■ **DATA EXTRACT**:
┏━━
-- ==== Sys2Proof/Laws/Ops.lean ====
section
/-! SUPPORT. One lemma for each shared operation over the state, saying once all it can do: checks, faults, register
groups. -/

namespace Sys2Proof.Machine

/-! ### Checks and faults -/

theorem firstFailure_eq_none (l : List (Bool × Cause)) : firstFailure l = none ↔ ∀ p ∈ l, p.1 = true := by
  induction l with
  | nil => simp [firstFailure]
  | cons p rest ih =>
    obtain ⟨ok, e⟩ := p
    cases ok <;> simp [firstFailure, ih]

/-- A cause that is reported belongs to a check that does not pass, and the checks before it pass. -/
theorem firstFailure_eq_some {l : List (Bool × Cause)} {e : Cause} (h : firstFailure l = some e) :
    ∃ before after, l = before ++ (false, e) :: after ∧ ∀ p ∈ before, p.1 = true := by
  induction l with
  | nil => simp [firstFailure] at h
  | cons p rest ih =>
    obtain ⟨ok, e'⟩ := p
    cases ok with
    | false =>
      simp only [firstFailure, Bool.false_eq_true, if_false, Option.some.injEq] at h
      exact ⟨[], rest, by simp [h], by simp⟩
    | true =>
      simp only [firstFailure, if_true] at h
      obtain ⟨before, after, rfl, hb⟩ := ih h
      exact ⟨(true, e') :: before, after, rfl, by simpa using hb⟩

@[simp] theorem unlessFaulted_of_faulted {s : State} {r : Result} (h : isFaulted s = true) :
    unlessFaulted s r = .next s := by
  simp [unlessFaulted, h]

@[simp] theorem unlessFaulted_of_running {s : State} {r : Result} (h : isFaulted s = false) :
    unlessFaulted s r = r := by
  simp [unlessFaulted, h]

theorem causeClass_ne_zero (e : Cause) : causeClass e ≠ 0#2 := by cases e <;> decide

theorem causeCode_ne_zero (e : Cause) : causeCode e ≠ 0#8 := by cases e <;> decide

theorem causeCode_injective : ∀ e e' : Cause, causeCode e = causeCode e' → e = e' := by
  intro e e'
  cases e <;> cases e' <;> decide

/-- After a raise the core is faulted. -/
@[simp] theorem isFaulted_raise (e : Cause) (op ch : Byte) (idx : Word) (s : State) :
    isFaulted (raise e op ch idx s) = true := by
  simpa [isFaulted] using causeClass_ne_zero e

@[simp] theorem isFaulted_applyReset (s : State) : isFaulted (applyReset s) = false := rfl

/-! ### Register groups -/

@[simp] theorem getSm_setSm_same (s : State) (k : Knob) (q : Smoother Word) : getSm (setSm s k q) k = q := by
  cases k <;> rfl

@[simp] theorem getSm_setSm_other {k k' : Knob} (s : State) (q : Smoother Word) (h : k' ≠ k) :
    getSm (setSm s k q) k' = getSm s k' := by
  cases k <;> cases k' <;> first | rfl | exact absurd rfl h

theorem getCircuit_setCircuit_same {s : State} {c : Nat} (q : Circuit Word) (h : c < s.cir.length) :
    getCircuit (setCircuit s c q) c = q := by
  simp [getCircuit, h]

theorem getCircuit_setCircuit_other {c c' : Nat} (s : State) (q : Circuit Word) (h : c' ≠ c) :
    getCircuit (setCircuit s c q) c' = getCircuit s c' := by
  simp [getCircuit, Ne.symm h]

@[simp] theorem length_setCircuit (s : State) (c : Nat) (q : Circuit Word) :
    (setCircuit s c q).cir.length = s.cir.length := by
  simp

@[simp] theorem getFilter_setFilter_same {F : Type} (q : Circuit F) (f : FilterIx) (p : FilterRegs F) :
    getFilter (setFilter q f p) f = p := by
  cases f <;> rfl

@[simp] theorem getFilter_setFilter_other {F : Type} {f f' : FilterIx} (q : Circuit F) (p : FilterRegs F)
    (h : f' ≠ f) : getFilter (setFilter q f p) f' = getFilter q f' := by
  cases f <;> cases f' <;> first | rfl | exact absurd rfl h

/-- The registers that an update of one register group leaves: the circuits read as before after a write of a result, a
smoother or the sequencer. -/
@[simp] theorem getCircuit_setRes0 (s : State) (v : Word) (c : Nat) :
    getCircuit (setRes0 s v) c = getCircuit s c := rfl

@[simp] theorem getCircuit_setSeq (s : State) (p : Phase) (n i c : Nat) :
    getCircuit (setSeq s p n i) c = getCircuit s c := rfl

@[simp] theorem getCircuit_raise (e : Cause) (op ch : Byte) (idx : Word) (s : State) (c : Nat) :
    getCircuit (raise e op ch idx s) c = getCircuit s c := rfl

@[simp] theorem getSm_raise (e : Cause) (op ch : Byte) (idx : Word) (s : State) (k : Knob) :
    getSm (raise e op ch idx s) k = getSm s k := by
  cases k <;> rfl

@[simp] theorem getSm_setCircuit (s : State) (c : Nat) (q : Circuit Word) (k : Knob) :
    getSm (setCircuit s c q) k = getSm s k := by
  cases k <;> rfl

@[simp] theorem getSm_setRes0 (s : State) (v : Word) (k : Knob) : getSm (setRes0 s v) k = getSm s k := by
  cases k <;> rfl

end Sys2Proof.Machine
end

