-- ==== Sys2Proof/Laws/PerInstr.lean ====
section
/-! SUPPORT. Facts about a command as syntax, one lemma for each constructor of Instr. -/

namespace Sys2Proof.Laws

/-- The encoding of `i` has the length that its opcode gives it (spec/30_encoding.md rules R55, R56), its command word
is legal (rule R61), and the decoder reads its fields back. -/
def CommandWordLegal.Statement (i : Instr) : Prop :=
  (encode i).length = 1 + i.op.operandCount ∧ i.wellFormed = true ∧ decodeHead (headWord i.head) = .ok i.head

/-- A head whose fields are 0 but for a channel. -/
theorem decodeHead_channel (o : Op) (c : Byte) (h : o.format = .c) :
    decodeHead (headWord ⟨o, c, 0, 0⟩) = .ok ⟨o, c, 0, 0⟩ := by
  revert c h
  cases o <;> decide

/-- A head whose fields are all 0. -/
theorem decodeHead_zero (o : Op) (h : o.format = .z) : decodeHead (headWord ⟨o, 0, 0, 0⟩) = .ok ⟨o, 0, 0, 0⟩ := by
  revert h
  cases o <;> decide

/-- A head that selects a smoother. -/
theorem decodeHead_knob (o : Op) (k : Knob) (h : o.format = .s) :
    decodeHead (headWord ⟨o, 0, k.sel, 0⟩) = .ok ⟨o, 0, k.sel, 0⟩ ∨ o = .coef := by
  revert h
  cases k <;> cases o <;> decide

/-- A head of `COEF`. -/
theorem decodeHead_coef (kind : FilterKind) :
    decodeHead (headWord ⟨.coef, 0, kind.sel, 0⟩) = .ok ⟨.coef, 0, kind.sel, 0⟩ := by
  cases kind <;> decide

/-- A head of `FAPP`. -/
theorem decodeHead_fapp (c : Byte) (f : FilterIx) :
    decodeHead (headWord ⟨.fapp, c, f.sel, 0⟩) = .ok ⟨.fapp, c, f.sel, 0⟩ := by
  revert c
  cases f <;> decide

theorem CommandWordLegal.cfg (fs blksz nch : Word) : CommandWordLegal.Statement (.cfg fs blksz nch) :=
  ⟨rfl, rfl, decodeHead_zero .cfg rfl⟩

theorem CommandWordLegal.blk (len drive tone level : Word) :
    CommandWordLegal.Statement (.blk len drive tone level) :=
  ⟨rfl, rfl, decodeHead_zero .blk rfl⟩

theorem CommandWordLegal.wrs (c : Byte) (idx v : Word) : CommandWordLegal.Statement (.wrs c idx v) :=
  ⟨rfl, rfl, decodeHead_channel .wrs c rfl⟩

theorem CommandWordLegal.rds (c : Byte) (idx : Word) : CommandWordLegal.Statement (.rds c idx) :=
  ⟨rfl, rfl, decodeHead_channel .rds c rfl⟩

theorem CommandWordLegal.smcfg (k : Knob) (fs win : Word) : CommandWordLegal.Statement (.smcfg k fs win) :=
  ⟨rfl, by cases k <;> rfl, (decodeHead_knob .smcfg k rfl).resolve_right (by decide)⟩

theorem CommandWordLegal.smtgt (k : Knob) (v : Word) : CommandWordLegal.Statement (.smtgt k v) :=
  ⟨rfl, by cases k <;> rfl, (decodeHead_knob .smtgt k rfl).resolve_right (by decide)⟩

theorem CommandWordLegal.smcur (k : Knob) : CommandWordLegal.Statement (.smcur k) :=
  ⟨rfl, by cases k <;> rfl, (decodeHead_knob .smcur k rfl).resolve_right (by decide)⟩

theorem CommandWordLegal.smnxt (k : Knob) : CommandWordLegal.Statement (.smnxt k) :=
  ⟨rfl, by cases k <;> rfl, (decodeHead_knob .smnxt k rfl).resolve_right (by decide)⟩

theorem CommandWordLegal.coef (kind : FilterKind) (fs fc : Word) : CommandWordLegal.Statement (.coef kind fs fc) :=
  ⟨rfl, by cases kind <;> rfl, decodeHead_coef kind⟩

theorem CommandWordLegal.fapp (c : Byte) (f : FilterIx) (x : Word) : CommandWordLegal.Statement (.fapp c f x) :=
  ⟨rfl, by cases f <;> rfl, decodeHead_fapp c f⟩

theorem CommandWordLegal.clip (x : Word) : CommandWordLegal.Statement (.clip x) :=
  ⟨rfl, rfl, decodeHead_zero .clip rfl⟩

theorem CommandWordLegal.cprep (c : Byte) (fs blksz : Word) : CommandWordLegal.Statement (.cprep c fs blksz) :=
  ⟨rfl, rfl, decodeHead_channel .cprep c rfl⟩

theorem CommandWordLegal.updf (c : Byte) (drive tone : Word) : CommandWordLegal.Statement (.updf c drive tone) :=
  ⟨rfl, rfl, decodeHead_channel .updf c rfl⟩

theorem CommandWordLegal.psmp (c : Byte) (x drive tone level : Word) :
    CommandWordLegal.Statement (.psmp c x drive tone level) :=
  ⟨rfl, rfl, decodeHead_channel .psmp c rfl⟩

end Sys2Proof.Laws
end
┗━━
■ **WORK TASK**:
Give back, word for word, only the lines above from the line holding "theorem getSm_setCircuit (s" to the line holding "cases kind <;> decide", both included.

■ **TASK SOLUTION**:
@[simp] theorem getSm_setCircuit (s : State) (c : Nat) (q : Circuit Word) (k : Knob) :
    getSm (setCircuit s c q) k = getSm s k := by
  cases k <;> rfl

@[simp] theorem getSm_setRes0 (s : State) (v : Word) (k : Knob) : getSm (setRes0 s v) k = getSm s k := by
  cases k <;> rfl

end Sys2Proof.Machine
end

-- ==== Sys2Proof/Laws/PerInstr.lean ====
section
/-! SUPPORT. Facts about a command as syntax, one lemma for each constructor of Instr. -/

namespace Sys2Proof.Laws

/-- The encoding of `i` has the length that its opcode gives it (spec/30_encoding.md rules R55, R56), its command word
is legal (rule R61), and the decoder reads its fields back. -/
def CommandWordLegal.Statement (i : Instr) : Prop :=
  (encode i).length = 1 + i.op.operandCount ∧ i.wellFormed = true ∧ decodeHead (headWord i.head) = .ok i.head

/-- A head whose fields are 0 but for a channel. -/
theorem decodeHead_channel (o : Op) (c : Byte) (h : o.format = .c) :
    decodeHead (headWord ⟨o, c, 0, 0⟩) = .ok ⟨o, c, 0, 0⟩ := by
  revert c h
  cases o <;> decide

/-- A head whose fields are all 0. -/
theorem decodeHead_zero (o : Op) (h : o.format = .z) : decodeHead (headWord ⟨o, 0, 0, 0⟩) = .ok ⟨o, 0, 0, 0⟩ := by
  revert h
  cases o <;> decide

/-- A head that selects a smoother. -/
theorem decodeHead_knob (o : Op) (k : Knob) (h : o.format = .s) :
    decodeHead (headWord ⟨o, 0, k.sel, 0⟩) = .ok ⟨o, 0, k.sel, 0⟩ ∨ o = .coef := by
  revert h
  cases k <;> cases o <;> decide

/-- A head of `COEF`. -/
theorem decodeHead_coef (kind : FilterKind) :
    decodeHead (headWord ⟨.coef, 0, kind.sel, 0⟩) = .ok ⟨.coef, 0, kind.sel, 0⟩ := by
  cases kind <;> decide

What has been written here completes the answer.